BEGIN Task input
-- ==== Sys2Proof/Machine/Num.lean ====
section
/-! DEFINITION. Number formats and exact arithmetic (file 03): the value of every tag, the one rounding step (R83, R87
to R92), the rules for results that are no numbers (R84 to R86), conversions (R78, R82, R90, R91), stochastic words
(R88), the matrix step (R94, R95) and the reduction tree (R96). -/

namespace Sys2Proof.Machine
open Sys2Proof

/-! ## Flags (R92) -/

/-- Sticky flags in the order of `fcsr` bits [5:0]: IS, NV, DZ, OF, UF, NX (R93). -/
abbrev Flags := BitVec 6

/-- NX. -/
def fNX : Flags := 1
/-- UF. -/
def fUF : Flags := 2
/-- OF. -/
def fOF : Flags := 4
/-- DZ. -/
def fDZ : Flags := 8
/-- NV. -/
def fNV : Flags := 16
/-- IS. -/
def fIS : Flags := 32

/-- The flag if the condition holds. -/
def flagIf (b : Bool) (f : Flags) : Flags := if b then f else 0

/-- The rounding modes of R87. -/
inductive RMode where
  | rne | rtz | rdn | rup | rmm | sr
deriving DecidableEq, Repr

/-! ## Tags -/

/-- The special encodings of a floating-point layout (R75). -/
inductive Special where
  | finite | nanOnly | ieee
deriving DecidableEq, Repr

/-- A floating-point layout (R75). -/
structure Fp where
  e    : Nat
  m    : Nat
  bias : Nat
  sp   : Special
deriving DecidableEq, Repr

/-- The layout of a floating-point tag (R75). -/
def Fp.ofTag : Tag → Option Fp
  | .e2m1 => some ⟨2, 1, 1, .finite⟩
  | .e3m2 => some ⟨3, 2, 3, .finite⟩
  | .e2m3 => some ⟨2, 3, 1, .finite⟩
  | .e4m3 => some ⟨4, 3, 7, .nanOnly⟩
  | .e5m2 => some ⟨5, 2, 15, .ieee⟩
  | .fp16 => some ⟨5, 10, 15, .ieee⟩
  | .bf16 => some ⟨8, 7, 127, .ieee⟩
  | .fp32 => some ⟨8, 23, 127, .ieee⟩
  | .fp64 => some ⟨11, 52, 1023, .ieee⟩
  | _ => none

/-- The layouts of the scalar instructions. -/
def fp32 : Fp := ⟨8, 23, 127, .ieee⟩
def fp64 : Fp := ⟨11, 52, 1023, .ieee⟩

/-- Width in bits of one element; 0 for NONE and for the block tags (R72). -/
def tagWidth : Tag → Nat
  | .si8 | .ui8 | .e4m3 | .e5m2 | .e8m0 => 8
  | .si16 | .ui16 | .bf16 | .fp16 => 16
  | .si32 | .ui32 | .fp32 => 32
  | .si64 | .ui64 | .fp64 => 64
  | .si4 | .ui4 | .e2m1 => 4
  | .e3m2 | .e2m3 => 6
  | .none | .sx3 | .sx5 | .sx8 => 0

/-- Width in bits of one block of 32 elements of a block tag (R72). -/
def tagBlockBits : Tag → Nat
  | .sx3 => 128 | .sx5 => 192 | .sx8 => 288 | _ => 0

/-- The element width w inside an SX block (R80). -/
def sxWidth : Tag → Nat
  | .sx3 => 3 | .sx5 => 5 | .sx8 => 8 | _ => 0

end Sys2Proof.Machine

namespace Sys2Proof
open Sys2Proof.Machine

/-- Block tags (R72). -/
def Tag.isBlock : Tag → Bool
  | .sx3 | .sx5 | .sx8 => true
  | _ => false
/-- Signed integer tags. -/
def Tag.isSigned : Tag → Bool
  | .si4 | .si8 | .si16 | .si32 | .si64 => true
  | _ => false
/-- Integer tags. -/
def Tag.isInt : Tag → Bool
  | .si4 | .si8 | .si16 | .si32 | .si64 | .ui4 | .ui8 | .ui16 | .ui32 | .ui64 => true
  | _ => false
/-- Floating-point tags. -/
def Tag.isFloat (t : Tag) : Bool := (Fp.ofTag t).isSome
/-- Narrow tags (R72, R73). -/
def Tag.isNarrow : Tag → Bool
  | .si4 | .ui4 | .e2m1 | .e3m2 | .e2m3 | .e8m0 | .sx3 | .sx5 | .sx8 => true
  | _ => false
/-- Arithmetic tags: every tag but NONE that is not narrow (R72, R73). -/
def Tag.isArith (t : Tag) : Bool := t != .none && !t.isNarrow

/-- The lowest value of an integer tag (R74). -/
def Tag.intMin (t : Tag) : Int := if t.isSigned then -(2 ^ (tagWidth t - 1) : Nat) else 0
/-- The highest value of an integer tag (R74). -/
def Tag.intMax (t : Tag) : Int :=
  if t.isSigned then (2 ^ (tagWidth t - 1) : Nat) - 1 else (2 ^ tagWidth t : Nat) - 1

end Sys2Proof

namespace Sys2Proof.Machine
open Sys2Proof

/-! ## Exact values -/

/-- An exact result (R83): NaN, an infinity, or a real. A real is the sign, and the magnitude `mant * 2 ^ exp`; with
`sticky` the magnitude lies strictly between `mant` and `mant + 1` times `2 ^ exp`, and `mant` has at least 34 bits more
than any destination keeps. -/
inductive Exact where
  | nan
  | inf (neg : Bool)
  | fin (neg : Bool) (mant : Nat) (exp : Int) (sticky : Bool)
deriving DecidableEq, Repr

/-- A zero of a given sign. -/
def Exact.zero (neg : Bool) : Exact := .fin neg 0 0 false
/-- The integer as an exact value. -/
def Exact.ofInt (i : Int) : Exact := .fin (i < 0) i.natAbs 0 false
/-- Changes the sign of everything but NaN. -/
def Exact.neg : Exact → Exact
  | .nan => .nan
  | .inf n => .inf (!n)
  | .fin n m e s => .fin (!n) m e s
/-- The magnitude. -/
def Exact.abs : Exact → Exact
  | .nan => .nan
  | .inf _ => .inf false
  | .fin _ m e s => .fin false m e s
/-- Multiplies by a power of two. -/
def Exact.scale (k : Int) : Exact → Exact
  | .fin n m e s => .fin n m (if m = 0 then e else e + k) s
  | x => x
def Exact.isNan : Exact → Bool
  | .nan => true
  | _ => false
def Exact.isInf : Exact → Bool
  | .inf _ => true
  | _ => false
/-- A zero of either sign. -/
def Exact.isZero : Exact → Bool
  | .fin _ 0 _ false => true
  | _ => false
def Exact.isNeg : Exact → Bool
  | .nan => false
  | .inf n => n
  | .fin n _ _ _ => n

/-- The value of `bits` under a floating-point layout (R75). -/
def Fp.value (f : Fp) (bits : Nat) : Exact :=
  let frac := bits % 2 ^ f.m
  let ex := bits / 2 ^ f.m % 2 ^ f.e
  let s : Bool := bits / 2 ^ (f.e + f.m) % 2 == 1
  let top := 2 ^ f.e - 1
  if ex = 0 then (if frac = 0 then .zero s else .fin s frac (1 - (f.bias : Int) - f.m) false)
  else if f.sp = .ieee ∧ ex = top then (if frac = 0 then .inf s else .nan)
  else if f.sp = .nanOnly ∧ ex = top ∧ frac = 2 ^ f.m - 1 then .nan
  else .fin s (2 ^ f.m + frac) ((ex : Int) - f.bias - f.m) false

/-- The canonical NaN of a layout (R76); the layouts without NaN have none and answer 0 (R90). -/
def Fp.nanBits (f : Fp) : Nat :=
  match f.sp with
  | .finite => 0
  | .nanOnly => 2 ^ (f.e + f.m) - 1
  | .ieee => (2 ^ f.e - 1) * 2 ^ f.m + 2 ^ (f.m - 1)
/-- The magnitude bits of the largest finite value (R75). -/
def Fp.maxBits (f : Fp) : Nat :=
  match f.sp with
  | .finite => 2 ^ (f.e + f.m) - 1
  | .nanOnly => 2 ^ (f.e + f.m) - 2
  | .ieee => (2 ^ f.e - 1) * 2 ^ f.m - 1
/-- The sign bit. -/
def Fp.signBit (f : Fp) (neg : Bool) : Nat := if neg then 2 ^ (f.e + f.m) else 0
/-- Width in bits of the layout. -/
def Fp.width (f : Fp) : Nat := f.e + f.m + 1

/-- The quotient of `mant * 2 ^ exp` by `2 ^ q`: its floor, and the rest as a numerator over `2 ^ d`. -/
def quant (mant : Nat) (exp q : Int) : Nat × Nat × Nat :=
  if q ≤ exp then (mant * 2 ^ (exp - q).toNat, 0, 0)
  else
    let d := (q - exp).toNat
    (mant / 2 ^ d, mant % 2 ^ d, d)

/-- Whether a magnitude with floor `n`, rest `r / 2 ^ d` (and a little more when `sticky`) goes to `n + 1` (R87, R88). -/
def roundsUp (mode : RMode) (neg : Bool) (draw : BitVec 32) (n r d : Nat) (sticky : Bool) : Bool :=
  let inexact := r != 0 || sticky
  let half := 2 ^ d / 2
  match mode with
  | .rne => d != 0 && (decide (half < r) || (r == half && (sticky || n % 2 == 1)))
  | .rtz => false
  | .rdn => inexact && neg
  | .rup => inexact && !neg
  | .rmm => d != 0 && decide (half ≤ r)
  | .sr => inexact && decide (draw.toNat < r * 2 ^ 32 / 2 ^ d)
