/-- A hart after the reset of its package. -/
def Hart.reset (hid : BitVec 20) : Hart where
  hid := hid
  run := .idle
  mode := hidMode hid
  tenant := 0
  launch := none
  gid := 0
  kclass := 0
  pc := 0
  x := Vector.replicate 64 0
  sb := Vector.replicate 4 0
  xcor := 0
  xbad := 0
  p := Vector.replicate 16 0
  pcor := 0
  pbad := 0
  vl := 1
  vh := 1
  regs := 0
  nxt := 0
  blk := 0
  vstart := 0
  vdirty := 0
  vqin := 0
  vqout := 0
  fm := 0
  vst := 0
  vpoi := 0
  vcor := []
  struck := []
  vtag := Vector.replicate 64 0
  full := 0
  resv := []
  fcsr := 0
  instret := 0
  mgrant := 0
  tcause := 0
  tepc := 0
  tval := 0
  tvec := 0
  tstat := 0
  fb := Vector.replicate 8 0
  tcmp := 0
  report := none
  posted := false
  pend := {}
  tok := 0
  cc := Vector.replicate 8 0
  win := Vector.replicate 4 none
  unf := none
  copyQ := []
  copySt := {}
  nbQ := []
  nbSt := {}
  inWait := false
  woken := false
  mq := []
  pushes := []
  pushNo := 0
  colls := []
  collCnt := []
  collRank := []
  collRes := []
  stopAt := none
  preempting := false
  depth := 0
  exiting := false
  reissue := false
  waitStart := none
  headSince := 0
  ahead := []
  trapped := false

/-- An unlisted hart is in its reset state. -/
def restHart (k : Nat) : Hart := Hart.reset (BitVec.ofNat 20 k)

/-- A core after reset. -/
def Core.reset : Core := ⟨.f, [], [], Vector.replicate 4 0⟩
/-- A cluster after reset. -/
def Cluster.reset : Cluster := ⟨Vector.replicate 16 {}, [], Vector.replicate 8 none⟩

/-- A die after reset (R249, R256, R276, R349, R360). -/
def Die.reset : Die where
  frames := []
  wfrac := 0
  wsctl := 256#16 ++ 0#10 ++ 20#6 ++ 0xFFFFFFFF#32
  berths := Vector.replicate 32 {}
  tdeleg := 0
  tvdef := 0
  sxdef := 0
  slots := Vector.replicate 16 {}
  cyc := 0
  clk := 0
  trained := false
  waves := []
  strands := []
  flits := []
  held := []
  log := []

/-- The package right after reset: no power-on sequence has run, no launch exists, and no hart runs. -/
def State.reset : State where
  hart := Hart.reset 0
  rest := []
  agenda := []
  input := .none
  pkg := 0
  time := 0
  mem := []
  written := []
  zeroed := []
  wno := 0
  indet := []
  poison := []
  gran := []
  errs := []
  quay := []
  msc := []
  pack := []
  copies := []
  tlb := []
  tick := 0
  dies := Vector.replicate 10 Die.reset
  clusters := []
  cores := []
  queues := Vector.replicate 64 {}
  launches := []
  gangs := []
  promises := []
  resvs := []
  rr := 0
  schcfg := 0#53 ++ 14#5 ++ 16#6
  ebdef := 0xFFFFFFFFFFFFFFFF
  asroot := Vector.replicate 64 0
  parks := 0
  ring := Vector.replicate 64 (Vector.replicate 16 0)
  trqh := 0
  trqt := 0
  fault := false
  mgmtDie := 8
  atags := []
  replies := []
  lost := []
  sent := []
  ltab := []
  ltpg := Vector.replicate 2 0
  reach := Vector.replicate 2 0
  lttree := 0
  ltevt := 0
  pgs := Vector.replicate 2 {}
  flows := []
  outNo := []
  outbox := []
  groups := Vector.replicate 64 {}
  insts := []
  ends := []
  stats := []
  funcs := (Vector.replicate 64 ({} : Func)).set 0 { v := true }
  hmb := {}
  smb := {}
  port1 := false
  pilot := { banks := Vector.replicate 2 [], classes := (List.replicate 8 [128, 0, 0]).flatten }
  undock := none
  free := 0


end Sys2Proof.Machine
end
END Task input
BEGIN Task input
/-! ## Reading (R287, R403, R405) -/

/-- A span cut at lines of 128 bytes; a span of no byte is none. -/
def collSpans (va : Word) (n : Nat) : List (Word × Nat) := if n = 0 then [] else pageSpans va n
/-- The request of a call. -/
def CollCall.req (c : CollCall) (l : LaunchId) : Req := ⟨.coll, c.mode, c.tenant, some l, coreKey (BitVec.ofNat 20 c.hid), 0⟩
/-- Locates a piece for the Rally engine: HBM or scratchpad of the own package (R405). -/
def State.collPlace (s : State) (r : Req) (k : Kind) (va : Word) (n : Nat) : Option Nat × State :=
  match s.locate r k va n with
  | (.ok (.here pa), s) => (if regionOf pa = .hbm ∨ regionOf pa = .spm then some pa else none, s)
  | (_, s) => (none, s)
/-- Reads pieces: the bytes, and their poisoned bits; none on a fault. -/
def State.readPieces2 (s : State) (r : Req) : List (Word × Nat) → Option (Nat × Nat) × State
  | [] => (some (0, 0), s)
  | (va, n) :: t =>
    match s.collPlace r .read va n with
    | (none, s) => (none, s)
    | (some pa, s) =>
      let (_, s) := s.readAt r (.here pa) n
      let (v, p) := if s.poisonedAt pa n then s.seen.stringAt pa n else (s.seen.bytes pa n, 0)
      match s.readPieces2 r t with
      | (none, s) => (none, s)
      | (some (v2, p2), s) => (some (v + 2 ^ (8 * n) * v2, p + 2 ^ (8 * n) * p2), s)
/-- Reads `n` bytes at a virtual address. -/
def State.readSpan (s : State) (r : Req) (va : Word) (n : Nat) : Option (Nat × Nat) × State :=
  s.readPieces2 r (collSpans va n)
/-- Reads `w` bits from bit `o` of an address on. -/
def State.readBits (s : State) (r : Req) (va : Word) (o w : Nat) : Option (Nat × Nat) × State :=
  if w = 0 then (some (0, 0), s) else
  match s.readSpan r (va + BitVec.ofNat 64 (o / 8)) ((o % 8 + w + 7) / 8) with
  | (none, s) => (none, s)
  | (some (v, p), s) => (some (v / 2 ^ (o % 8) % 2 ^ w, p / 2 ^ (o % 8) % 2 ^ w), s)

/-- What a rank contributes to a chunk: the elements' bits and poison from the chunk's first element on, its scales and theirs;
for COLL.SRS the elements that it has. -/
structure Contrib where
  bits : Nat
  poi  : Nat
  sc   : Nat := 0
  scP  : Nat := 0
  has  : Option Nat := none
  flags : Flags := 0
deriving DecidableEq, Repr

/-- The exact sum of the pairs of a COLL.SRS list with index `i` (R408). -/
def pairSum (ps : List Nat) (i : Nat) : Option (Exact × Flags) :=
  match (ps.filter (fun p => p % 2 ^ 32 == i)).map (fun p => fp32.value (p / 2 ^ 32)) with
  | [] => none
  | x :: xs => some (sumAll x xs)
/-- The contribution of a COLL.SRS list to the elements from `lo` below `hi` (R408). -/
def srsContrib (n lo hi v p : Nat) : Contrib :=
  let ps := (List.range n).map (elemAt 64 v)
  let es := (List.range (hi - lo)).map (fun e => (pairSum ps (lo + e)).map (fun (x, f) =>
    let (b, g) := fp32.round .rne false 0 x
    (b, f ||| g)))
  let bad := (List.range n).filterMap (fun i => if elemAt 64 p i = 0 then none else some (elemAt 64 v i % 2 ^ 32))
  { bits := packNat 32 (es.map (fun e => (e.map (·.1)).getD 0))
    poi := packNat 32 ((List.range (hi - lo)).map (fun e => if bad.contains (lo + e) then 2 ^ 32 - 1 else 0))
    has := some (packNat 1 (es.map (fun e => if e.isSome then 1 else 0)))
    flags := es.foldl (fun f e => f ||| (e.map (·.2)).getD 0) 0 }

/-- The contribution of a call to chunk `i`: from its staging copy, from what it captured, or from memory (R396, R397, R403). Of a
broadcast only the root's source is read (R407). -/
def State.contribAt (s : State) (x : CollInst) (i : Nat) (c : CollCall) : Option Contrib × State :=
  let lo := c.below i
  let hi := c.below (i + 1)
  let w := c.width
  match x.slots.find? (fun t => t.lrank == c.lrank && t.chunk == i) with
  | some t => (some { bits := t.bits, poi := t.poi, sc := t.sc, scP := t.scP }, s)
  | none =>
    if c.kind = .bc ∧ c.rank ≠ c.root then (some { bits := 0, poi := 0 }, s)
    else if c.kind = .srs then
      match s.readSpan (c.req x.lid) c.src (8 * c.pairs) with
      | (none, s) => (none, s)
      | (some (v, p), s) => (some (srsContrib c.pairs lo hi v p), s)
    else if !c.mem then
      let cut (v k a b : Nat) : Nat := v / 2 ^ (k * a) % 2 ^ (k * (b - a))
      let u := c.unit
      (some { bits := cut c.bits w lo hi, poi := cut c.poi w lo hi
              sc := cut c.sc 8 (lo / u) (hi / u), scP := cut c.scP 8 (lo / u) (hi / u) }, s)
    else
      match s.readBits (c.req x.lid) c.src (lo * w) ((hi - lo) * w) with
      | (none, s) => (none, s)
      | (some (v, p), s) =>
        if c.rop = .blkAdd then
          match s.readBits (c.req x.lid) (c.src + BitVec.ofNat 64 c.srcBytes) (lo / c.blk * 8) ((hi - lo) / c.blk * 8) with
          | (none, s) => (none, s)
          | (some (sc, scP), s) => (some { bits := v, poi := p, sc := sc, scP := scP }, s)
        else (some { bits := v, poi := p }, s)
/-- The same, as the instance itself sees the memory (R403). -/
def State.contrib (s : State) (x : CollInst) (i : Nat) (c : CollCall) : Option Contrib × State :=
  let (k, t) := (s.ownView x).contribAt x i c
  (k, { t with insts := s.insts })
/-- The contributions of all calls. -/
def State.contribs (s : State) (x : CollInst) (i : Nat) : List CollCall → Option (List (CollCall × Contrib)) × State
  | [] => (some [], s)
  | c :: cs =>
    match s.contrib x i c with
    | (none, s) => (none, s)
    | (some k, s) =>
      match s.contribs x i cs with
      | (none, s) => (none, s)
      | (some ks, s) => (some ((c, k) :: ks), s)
END Task input
• **Exercise brief**
From the entries above, return exactly the line containing "answer 0 (R90). -/", the line containing "(f.e + f.m) - 2", and all lines between, and nothing else.

• **Result for this task**
/-- The canonical NaN of a layout (R76); the layouts without NaN have none and answer 0 (R90). -/
def Fp.nanBits (f : Fp) : Nat :=
  match f.sp with
  | .finite => 0
  | .nanOnly => 2 ^ (f.e + f.m) - 1
  | .ieee => (2 ^ f.e - 1) * 2 ^ f.m + 2 ^ (f.m - 1)
/-- The magnitude bits of the largest finite value (R75). -/
def Fp.maxBits (f : Fp) : Nat :=
  match f.sp with
  | .finite => 2 ^ (f.e + f.m) - 1
  | .nanOnly => 2 ^ (f.e + f.m) - 2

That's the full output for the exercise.